As I write this, I have in front of me two books by inquisitive English writers. Kevin Rushby's Children of Kali demolishes the myth of the thugees, which resulted, as Rushby says, in the British Raj demonising millions of Indians as hereditary criminals.The Great Hedge by Roy Moxham is also an investigation into another Raj creation which penalised Indians. Neither man is an academic historian but their books are properly researched and very readable. Philip Beale, an Englishman, is about to sail in a replica of an eighth century Indonesian craft following in the route of the ancient Indonesians who travelled to Ghana in West Africa via Maldives, Madagascar and Cape Town. In the eighth century, the British were not yet a sea faring nation and the fact that the Indonesians sailed such long distances has fascinated Beale and his friends.

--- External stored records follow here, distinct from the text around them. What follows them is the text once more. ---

-- ==== Sys2Proof/Laws/Fixed.lean ====
section
/-! SUPPORT. What an instruction of fixed latency does (`computes_fixed`), from what its sources hold. -/

namespace Sys2Proof.Machine
open Sys2Proof

/-- A destination that exists: nothing, vector registers that the field rules and the allotment check, uniform
registers, or a predicate. -/
def DestOk (i : Instr) (d : Reg) (n : Nat) : Prop :=
  d = .z ∨ (∃ v, d = .v v ∧ v.val + n ≤ 256 ∧ (d, n) ∈ i.shape.regs) ∨ (∃ v, d = .s v ∧ v.val + n ≤ 384) ∨
    (n = 1 ∧ ∃ v, d = .p v)

theorem mem_regNums {l : List (Reg × Nat)} {d : Reg} {n j : Nat} (h : (d, n) ∈ l) (hz : d.isZ = false) (hj : j < n) :
    d.num + j ∈ regNums l := by
  simp only [regNums, List.mem_flatMap]
  exact ⟨(d, n), h, by simpa [hz] using hj⟩

theorem Issues.shape32 {i : Instr} {s : State} {b : Bundle} {p : Part} {k : Stook} {h : Sheaf} {m : Lanes}
    (hi : Issues i s b p k h m) : h.threads.length = 32 ∧ h.s.length = 384 ∧ ∀ (l : Nat) (t : Thread),
      h.threads[l]? = some t → t.v.length = h.allot := by
  have hs := hi.shaped
  simp only [Sheaf.shaped, Bool.and_eq_true, beq_iff_eq, List.all_eq_true] at hs
  exact ⟨hs.1.1, hs.1.2, fun l t ht => hs.2 t (List.mem_of_getElem? ht)⟩

/-- The registers of a destination exist in every lane. -/
theorem Issues.has {i : Instr} {s : State} {b : Bundle} {p : Part} {k : Stook} {h : Sheaf} {m : Lanes}
    (hi : Issues i s b p k h m) {d : Reg} {n : Nat} (hd : DestOk i d n) (hz : d.isZ = false) (h7 : d ≠ .p 7) {l : Nat}
    (hl : l < 32) : ∀ j < n, h.has l (d.num + j) := by
  intro j hj
  obtain ⟨t, ht⟩ := hi.lane hl
  obtain ⟨-, h384, hv⟩ := hi.shape32
  refine ⟨t, ht, ?_⟩
  rcases hd with rfl | ⟨v, rfl, h256, hm⟩ | ⟨v, rfl, h384'⟩ | ⟨rfl, v, rfl⟩
  · simp [Reg.isZ] at hz
  · left
    have hr := List.all_eq_true.mp hi.regs _ (mem_regNums hm hz hj)
    have := hv l t ht
    rw [decide_eq_true_eq] at hr
    simp only [Reg.num] at hr ⊢
    omega
  · right; left
    simp only [Reg.num]; omega
  · right; right
    simp only [Reg.num]
    have : v ≠ 7 := fun e => h7 (by rw [e])
    have : v.val ≠ 7 := fun e => this (Fin.ext e)
    omega

theorem raw_congr {h h' : Sheaf} (ht : h'.threads = h.threads) (hs : h'.s = h.s) (l r : Nat) : h'.raw l r = h.raw l r := by
  simp [Sheaf.raw, ht, hs]

/-- A state that differs in one sheaf. -/
structure OneSheaf (s t : State) (g i : Nat) (h h' : Sheaf) : Prop where
  rest : t = { s with sheaves := t.sheaves }
  others : ∀ g' i', ¬ (g' = g ∧ i' = i) → t.sheaf g' i' = s.sheaf g' i'
  before : s.sheaf g i = some h
  after : t.sheaf g i = some h'

theorem OneSheaf.refl {s : State} {g i : Nat} {h : Sheaf} (hs : s.sheaf g i = some h) : OneSheaf s s g i h h :=
  ⟨rfl, fun _ _ _ => rfl, hs, hs⟩

theorem OneSheaf.trans {a b c : State} {g i : Nat} {h h' h'' : Sheaf} (x : OneSheaf a b g i h h')
    (y : OneSheaf b c g i h' h'') : OneSheaf a c g i h h'' :=
  ⟨by rw [y.rest, x.rest], fun g' i' e => (y.others g' i' e).trans (x.others g' i' e), x.before, y.after⟩

theorem oneSheaf_modSheaf {s : State} {g i : Nat} {h : Sheaf} (hs : s.sheaf g i = some h) (f : Sheaf → Sheaf)
    (hf : ∀ h, (f h).tag = h.tag ∧ (f h).index = h.index) : OneSheaf s (s.modSheaf g i f) g i h (f h) :=
  ⟨rfl, fun _ _ e => sheaf_modSheaf_other _ _ _ _ _ _ hf e, hs, by rw [sheaf_modSheaf_self _ _ _ _ hf, hs]; rfl⟩
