-- ==== Sys2Proof/Tests/Slice0.lean ====
section
/-! SUPPORT. Tests of the model: terms that well-formedness refuses, words written out from the spec's encoding tables,
single steps, and for each statement a state and operands that meet its hypotheses. -/

namespace Sys2Proof.Tests
set_option Elab.async false
open Sys2Proof Sys2Proof.Machine

/-! ## A bench: a state in which one bundle of 32 lanes stands before a word -/

/-- Every lane. -/
def all32 : Lanes := BitVec.allOnes 32

/-- Right after reset, with every feature accepted and a bundle placed on core 508 (log entry 11); its range grants every
right. -/
def bench : State :=
  let s := State.reset.placeWord 0x001EFFFFFFFF8000
  { s with cur := (508, 0), featAcc := featWord, agenda := [], ranges := s.ranges.map fun e => { e with rights := 0x7F } }

/-- The bundle of the bench's slot. -/
def bunOf (s : State) : Bundle := (s.slot s.cur.1 s.cur.2).getD ⟨0, 0, [], 0, 0, 0, 0, 0, [], false, false⟩
/-- Its part. -/
def prt : Part := ⟨0, all32⟩
/-- Its stook. -/
def stkOf (s : State) : Stook := (s.stook 0xFFFFFFFF).getD placedStook
/-- Its sheaf. -/
def shfOf (s : State) : Sheaf := (s.sheaf 0xFFFFFFFF 0).getD (Sheaf.fresh 0 0 0 0 0)

/-- The bench with its stook, threads, sheaf or bundle changed. -/
def withStook (f : Stook → Stook) (s : State) : State := s.modStook 0xFFFFFFFF f
def withThreads (f : Thread → Thread) (s : State) : State :=
  s.modSheaf 0xFFFFFFFF 0 fun h => { h with threads := h.threads.map f }
def withSheaf (f : Sheaf → Sheaf) (s : State) : State := s.modSheaf 0xFFFFFFFF 0 f
def withUniform (r : Nat) (x : Word) (s : State) : State := withSheaf (fun h => { h with s := h.s.set r x }) s
def withJob (f : Job → Job) (s : State) : State := s.modJob 0xFFFF f
def withRange (f : RangeEnt → RangeEnt) (s : State) : State := { s with ranges := s.ranges.map f }
/-- The bench with a handler. -/
def handled (s : State) : State := withStook (fun k => { k with kh := { k.kh with handler := 0x100 } }) s

/-- Common fields without and with a slot. -/
def c7 : Common := ⟨1, 7, 0, 7⟩
def c0 : Common := ⟨1, 0, 0, 7⟩

/-! ## Checking hypotheses by evaluation -/

/-- What `Reaches` asks. -/
def reaches (i : Instr) (s : State) : Bool :=
  decide (s.slot s.cur.1 s.cur.2 = some (bunOf s)) &&
  !((bunOf s).deferred || (bunOf s).hold || decide ((bunOf s).count ≤ (bunOf s).pos)) &&
  decide ((bunOf s).parts = [prt]) && !slotFull i (bunOf s) s && decide (s.stook (bunOf s).tag = some (stkOf s)) &&
  decide (s.sheaf (bunOf s).tag prt.sheaf = some (shfOf s)) && (shfOf s).shaped

theorem reaches_ok {i : Instr} {s : State} (h : reaches i s = true) :
    Reaches i s (bunOf s) prt (stkOf s) (shfOf s) := by
  simp only [reaches, Bool.and_eq_true, decide_eq_true_eq, Bool.not_eq_true'] at h
  obtain ⟨⟨⟨⟨⟨⟨h1, h2⟩, h3⟩, h4⟩, h5⟩, h6⟩, h7⟩ := h
  exact ⟨h1, h2, h3, h4, h5, h6, h7⟩

/-- What `Issues` asks, for every lane unguarded. -/
def issues (i : Instr) (s : State) : Bool :=
  reaches i s && s.accepts i.shape.feat && i.shape.ok && !(i.wholeSheaf && (shfOf s).part != 32) &&
  i.shape.modFeats.all s.accepts && (regNums i.shape.regs).all (fun r => decide (256 ≤ r ∨ r < (shfOf s).allot)) &&
  (lanesOf all32).all (fun l => (s.uncovered (shfOf s) i l).isNone) &&
  decide (all32 = lanesWhere fun l => all32.getLsbD l && (shfOf s).guard i.common l) &&
  !(actsOnce i && s.mixedTagged (bunOf s).tag prt.sheaf all32)

theorem issues_ok {i : Instr} {s : State} (h : issues i s = true) :
    Issues i s (bunOf s) prt (stkOf s) (shfOf s) all32 := by
  simp only [issues, Bool.and_eq_true, decide_eq_true_eq, Bool.not_eq_true'] at h
  obtain ⟨⟨⟨⟨⟨⟨⟨⟨h1, h2⟩, h3⟩, h4⟩, h5⟩, h6⟩, h7⟩, h8⟩, h9⟩ := h
  exact ⟨reaches_ok h1, h2, h3, h4, h5, h6, h7, h8, by decide, h9⟩

/-- A list of instructions that issue on a bench. -/
theorem issues_all {s : State} {l : List Instr} (h : (l.all fun i => issues i s) = true) :
    ∀ i ∈ l, Issues i s (bunOf s) prt (stkOf s) (shfOf s) all32 :=
  fun i hi => issues_ok (List.all_eq_true.mp h i hi)

/-- What holds of every thread holds of every active one. -/
theorem of_threads {s : State} {p : Thread → Prop} [DecidablePred p]
    (h : (shfOf s).threads.all (fun x => decide (p x)) = true) (m : Lanes) :
    ∀ (l : Nat) (x : Thread), m.getLsbD l = true → (shfOf s).threads[l]? = some x → p x := by
  intro l x _ hx
  exact of_decide_eq_true (List.all_eq_true.mp h x (List.mem_of_getElem? hx))

/-- What holds of the lanes below 32 holds of every active one. -/
theorem of_lanes {p : Nat → Prop} [DecidablePred p] (h : ∀ l, l < 32 → p l) (m : Lanes) :
    ∀ l, m.getLsbD l = true → p l :=
  fun l hl => h l (BitVec.lt_of_getLsbD hl)

/-- A check answers this value. -/
def isOk {α β : Type} [DecidableEq β] (x : Except α β) (v : β) : Bool :=
  match x with | .ok y => decide (y = v) | .error _ => false

theorem ok_of {α β : Type} [DecidableEq β] {x : Except α β} {v : β} (h : isOk x v = true) : x = .ok v := by
  cases x with
  | error _ => cases h
  | ok y => exact congrArg _ (of_decide_eq_true h)

/-! ## Well-formedness refuses ill-formed terms (R262, R264, R265) -/

/-- A pair that starts at an odd register. -/
theorem test_ill_pair : WellFormed (.iadd c7 ⟨.v 1, .v 2, .v 4, 0x4000⟩) = false := by decide +kernel
/-- A register class that the role does not accept. -/
theorem test_ill_class : WellFormed (.iadd c7 ⟨.p 0, .v 2, .v 4, 0⟩) = false := by decide +kernel
/-- An unused field that is not 1023. -/
theorem test_ill_unused : WellFormed (.nop c7 ⟨.v 0, .z, .z, 0⟩) = false := by decide +kernel
/-- A `MOD` bit that the layout does not assign. -/
theorem test_ill_mod : WellFormed (.nop c7 ⟨.z, .z, .z, 1⟩) = false := by decide +kernel
/-- Scoreboard slot 6, and a slot on an instruction that takes none. -/
theorem test_ill_slot : WellFormed (.ld ⟨1, 6, 0, 7⟩ ⟨.v 0, .v 2, 0, 0x80⟩) = false ∧
    WellFormed (.nop c0 ⟨.z, .z, .z, 0⟩) = false := by decide +kernel
/-- A vector source of a uniform result. -/
theorem test_ill_uniform : WellFormed (.iadd c7 ⟨.s 0, .v 2, .s 4, 0⟩) = false := by decide +kernel
/-- A reserved word is one that no opcode names. -/
theorem test_ill_reserved : WellFormed (.reservedOpcode 0x001EFFFFFFFF8000) = false ∧
    WellFormed (.reservedOpcode 0xFF00000000000000) = true := by decide +kernel
/-- A well-formed instruction, and an act of another agent. -/
theorem test_well : WellFormed (.nop c7 ⟨.z, .z, .z, 0⟩) = true ∧ WellFormed .telemetry = true := by decide +kernel

/-! ## Words of the spec's encodings, one or more for each group of the opcode map -/

/-- Group 0x0 (R326, R344, R363): the words the spec gives. -/
theorem test_decode_group0 :
    decode 0x001EFFFFFFFF8000 = .nop c7 ⟨.z, .z, .z, 0⟩ ∧
    decode 0x061EFFF805FF8000 = .ret c7 ⟨.z, .v 2, .z, 0⟩ ∧
    decode 0x091EFFFFFFFF8000 = .yield c7 ⟨.z, .z, .z, 0⟩ := by decide +kernel
/-- `SHR s16, s12, s22` (R347), and by R257 and R261 bit by bit: OP 0x10, STALL 0001, SBW 111, GNEG 0, GP 111, D v1, A v2,
B s0 (256), MOD 0. -/
theorem test_decode_integer :
    decode 0x1C1EE882188B0000 = .shr c7 ⟨.s 16, .s 12, .s 22, 0⟩ ∧
    decode 0b00010000_0001_111_0_111_0000000001_0000000010_0100000000_000000000000000 = .iadd c7 ⟨.v 1, .v 2, .s 0, 0⟩ := by
  decide +kernel
/-- Format A4 (R261): IMAD 0x15, D v4, A v1, B v2, C v3, MOD 0; and SEL 0x2A with C p2 (642) and MOD 01000. -/
theorem test_decode_three_sources :
    decode 0b00010101_0001_111_0_111_0000000100_0000000001_0000000010_0000000011_00000 =
      .imad c7 ⟨.v 4, .v 1, .v 2, .v 3, 0⟩ ∧
    decode 0b00101010_0001_111_0_111_0000000100_0000000001_0000000010_1010000010_01000 =
      .sel c7 ⟨.v 4, .v 1, .v 2, .p 2, 8⟩ := by decide +kernel
/-- Format MI (R261): MOVI 0x2C, D s0, MOD 0, IMM32 0xDEADBEEF. -/
theorem test_decode_immediate :
    decode 0b00101100_0001_111_0_111_0100000000_000_11011110101011011011111011101111 = .movi c7 ⟨.s 0, 0, 0xDEADBEEF⟩ := by
  decide +kernel
/-- FADD 0x30 with B negated (MOD[3]), guarded by not p1 (GNEG 1, GP 001). -/
theorem test_decode_float :
    decode 0b00110000_0001_111_1_001_0000000000_0000000001_0000000010_000000000001000 =
      .fadd ⟨1, 7, 1, 1⟩ ⟨.v 0, .v 1, .v 2, 8⟩ := by decide +kernel
/-- `SHFL.xor v4, v2, s17 =>sb0` (R336) and `PARTN #8` (R327). -/
theorem test_decode_collective :
    decode 0x5310E02004888000 = .shflXor c0 ⟨.v 4, .v 2, .s 17, 0⟩ ∧
    decode 0x5D1EFFFFFFFF8002 = .partn c7 ⟨.z, .z, .z, 2⟩ := by decide +kernel
/-- Format M (R261): LD 0x60 under sb2, D v4, ADDR v2, OFF16 -8, MOD 010000000. -/
theorem test_decode_load :
    decode 0b01100000_0001_010_0_111_0000000100_0000000010_1111111111111000_010000000 =
      .ld ⟨1, 2, 0, 7⟩ ⟨.v 4, .v 2, 0xFFF8, 0x80⟩ := by decide +kernel
/-- Format MA (R261): ATOM.add 0x6B, D v0, ADDR v2, B v4, OFF10 -4, MOD 0; and `TIERPF [s40:s41], s42, s43` (R359). -/
theorem test_decode_atomic :
    decode 0b01101011_0001_000_0_111_0000000000_0000000010_0000000100_1111111100_00000 =
      .atomAdd c0 ⟨.v 0, .v 2, .v 4, 0x3FC, 0⟩ ∧
    decode 0x781EFFFA50952560 = .tierpf c7 ⟨.z, .s 40, .s 42, .s 43, 0⟩ := by decide +kernel
/-- `WAITGE [s12:s13 + 0], s16:s17` (R361). -/
theorem test_decode_wait : decode 0x841EE88218000000 = .waitge c7 ⟨.s 16, .s 12, 0, 0⟩ := by decide +kernel
/-- Groups 0x9 and 0xA by R257 and R261: MXQ 0x90 under sb1, D s20, A s32 (288); PUT 0xA0, D s0, A s4, B s8. -/
theorem test_decode_engines :
    decode 0b10010000_0001_001_0_111_0100010100_0100100000_1111111111_000000000000000 =
      .mxq ⟨1, 1, 0, 7⟩ ⟨.s 20, .s 32, .z, 0⟩ ∧
    decode 0b10100000_0001_111_0_111_0100000000_0100000100_0100001000_000000000000000 =
      .put c7 ⟨.s 0, .s 4, .s 8, 0⟩ := by decide +kernel
/-- `LAUNCH s60, [s20:s21 + 0] =>sb0` (R311) and `CANCEL.launch s20:s21` (R289). -/
theorem test_decode_launch :
    decode 0xB010E9E228000000 = .launch c0 ⟨.s 60, .s 20, 0, 0⟩ ∧
    decode 0xB11EFFFA29FF8001 = .cancel c7 ⟨.z, .s 20, .z, 1⟩ := by decide +kernel
/-- Format S (R261): MOVS 0xC0, D v0, SPEC 0x001; format B: BRA 0x01, OFF24 -1, COND p3 (643), MOD 1. -/
theorem test_decode_system :
    decode 0b11000000_0001_111_0_111_0000000000_1111111111_000000001_0000000000000000 =
      .movs c7 ⟨.v 0, .z, 0x001, 0⟩ ∧
    decode 0b00000001_0001_111_0_111_111111111111111111111111_1010000011_00000000001 =
      .bra c7 ⟨0xFFFFFF, .p 3, 1⟩ := by decide +kernel
/-- An opcode that R263 does not assign, and fewer than eight bytes. -/
theorem test_decode_refuses : decode 0xB200000000000000 = .reservedOpcode 0xB200000000000000 ∧
    decodeBytes [1, 2, 3] = .error (.truncated 3) := ⟨by decide +kernel, rfl⟩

But think: Indonesia was then a mixture of Buddhism and Hinduism, both of which came from India. Has anybody in India cared about how it got there? Or, tried to recreate the sea voyages of the ancient Indians? If not, why not? Fifty years after Independence, Indians still need foreigners to jolt them with historical facts about India. Is it any surprise that the only biography of Ramanujan is by an American? The best book on Calcutta is by an Englishman and an American is writing the first proper biography of Mumbai. Is it not astonishing that the only paperback, popular biography of Mahatma Gandhi was written by Louis Fisher, an American journalist, in 1951? I have got so frustrated trying to persuade publishers to commission a paperback biography of Gandhi that I have decided to write one myself.
It could be argued that this is because Indian writers are not interested in such subjects. I would blame it on Indian publishers. I have so far published 21 books, all of them in England and each of them was prompted by a publisher coming to me with the idea. India now has an economy which is powerful enough for the Indian Prime Minister to be invited to the G-8 meetings. It is time Indian publishers started taking some risk and showing some initiative. Let us not go for protectionism in ideas, let us not encourage a literary kala pani.
(Mihir Bose was brought up in Mumbai and has lived in England for more than 30 years. He has worked as a journalist for various British newspapers, including The Sunday Times and for the last 10 years has written for Daily Telegraph. He is currently working on a history of Bollywood.)